Start of Study material

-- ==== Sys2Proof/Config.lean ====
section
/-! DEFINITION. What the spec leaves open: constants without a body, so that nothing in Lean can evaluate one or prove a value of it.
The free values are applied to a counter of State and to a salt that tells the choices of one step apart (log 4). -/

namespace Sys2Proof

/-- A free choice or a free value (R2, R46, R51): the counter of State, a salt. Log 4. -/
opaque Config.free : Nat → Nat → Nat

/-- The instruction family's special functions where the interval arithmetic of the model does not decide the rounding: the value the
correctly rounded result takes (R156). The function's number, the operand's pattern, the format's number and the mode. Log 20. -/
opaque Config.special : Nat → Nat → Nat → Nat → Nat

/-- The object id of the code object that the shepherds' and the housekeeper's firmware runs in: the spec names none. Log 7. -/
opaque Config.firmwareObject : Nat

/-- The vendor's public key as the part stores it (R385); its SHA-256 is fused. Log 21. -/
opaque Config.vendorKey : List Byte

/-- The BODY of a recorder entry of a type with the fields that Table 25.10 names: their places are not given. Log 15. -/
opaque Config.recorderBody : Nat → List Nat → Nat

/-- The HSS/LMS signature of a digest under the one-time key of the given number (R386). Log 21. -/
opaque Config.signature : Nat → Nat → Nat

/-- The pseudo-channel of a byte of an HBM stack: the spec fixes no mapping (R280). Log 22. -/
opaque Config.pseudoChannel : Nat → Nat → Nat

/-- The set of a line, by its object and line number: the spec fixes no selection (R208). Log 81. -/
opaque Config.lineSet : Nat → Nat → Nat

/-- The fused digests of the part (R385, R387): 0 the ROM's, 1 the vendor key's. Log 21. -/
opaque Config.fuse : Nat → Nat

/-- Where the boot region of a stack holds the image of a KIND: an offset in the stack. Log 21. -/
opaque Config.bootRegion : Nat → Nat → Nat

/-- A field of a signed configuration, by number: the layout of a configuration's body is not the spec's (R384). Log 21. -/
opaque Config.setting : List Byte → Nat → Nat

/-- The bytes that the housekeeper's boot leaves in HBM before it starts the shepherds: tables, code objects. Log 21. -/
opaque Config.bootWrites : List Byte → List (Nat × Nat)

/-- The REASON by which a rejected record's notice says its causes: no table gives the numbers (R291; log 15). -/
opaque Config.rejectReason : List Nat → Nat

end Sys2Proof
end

End of Study material

Exercise directions:
Using only the entries above, output the line with "opaque Config.firmwareObject : Nat", the line with "opaque Config.bootRegion : Nat → Nat → Nat", and all lines between them, exactly as they stand.

Result for this task:
opaque Config.firmwareObject : Nat

/-- The vendor's public key as the part stores it (R385); its SHA-256 is fused. Log 21. -/
opaque Config.vendorKey : List Byte

/-- The BODY of a recorder entry of a type with the fields that Table 25.10 names: their places are not given. Log 15. -/
opaque Config.recorderBody : Nat → List Nat → Nat

/-- The HSS/LMS signature of a digest under the one-time key of the given number (R386). Log 21. -/
opaque Config.signature : Nat → Nat → Nat

/-- The pseudo-channel of a byte of an HBM stack: the spec fixes no mapping (R280). Log 22. -/
opaque Config.pseudoChannel : Nat → Nat → Nat

/-- The set of a line, by its object and line number: the spec fixes no selection (R208). Log 81. -/
opaque Config.lineSet : Nat → Nat → Nat

/-- The fused digests of the part (R385, R387): 0 the ROM's, 1 the vendor key's. Log 21. -/
opaque Config.fuse : Nat → Nat

/-- Where the boot region of a stack holds the image of a KIND: an offset in the stack. Log 21. -/
opaque Config.bootRegion : Nat → Nat → Nat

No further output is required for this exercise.